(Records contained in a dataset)

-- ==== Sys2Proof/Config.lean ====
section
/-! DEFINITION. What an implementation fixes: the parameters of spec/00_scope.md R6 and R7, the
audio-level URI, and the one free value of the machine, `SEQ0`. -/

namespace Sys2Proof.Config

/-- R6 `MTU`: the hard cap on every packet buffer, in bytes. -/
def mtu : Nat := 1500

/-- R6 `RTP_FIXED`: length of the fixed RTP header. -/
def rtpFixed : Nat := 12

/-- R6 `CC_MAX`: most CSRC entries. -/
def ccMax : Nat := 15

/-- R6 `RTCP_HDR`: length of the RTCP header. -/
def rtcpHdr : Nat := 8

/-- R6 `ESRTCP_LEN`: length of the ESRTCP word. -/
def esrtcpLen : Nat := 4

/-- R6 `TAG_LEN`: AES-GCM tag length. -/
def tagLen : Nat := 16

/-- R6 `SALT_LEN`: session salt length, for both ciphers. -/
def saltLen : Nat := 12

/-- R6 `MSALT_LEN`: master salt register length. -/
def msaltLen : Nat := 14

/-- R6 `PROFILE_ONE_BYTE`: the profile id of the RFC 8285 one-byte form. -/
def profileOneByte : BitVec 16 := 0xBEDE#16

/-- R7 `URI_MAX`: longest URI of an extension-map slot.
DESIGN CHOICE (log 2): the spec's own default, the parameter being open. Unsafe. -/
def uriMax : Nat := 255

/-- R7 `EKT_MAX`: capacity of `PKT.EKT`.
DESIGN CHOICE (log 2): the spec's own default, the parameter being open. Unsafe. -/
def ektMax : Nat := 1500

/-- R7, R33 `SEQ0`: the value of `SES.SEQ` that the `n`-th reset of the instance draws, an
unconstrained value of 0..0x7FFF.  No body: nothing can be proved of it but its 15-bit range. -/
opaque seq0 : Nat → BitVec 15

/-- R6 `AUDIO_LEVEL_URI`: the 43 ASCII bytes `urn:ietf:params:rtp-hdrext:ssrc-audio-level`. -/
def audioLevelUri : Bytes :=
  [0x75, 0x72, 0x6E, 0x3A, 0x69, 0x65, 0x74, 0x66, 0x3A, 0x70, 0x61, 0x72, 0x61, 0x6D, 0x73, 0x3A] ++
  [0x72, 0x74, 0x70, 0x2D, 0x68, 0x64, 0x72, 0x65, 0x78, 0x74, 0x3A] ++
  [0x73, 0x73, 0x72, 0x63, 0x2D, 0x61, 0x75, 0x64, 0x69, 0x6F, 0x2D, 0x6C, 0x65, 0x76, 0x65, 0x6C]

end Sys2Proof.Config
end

### ABOUT THIS EXERCISE
Reply with an exact copy of the lines running from the one containing "def profileOneByte : BitVec 16 := 0xBEDE#16" through the end of the entries above, both ends included.

### ANSWER BOX
def profileOneByte : BitVec 16 := 0xBEDE#16

/-- R7 `URI_MAX`: longest URI of an extension-map slot.
DESIGN CHOICE (log 2): the spec's own default, the parameter being open. Unsafe. -/
def uriMax : Nat := 255

/-- R7 `EKT_MAX`: capacity of `PKT.EKT`.
DESIGN CHOICE (log 2): the spec's own default, the parameter being open. Unsafe. -/
def ektMax : Nat := 1500

/-- R7, R33 `SEQ0`: the value of `SES.SEQ` that the `n`-th reset of the instance draws, an
unconstrained value of 0..0x7FFF.  No body: nothing can be proved of it but its 15-bit range. -/
opaque seq0 : Nat → BitVec 15

/-- R6 `AUDIO_LEVEL_URI`: the 43 ASCII bytes `urn:ietf:params:rtp-hdrext:ssrc-audio-level`. -/
def audioLevelUri : Bytes :=
  [0x75, 0x72, 0x6E, 0x3A, 0x69, 0x65, 0x74, 0x66, 0x3A, 0x70, 0x61, 0x72, 0x61, 0x6D, 0x73, 0x3A] ++
  [0x72, 0x74, 0x70, 0x2D, 0x68, 0x64, 0x72, 0x65, 0x78, 0x74, 0x3A] ++
  [0x73, 0x73, 0x72, 0x63, 0x2D, 0x61, 0x75, 0x64, 0x69, 0x6F, 0x2D, 0x6C, 0x65, 0x76, 0x65, 0x6C]

end Sys2Proof.Config
end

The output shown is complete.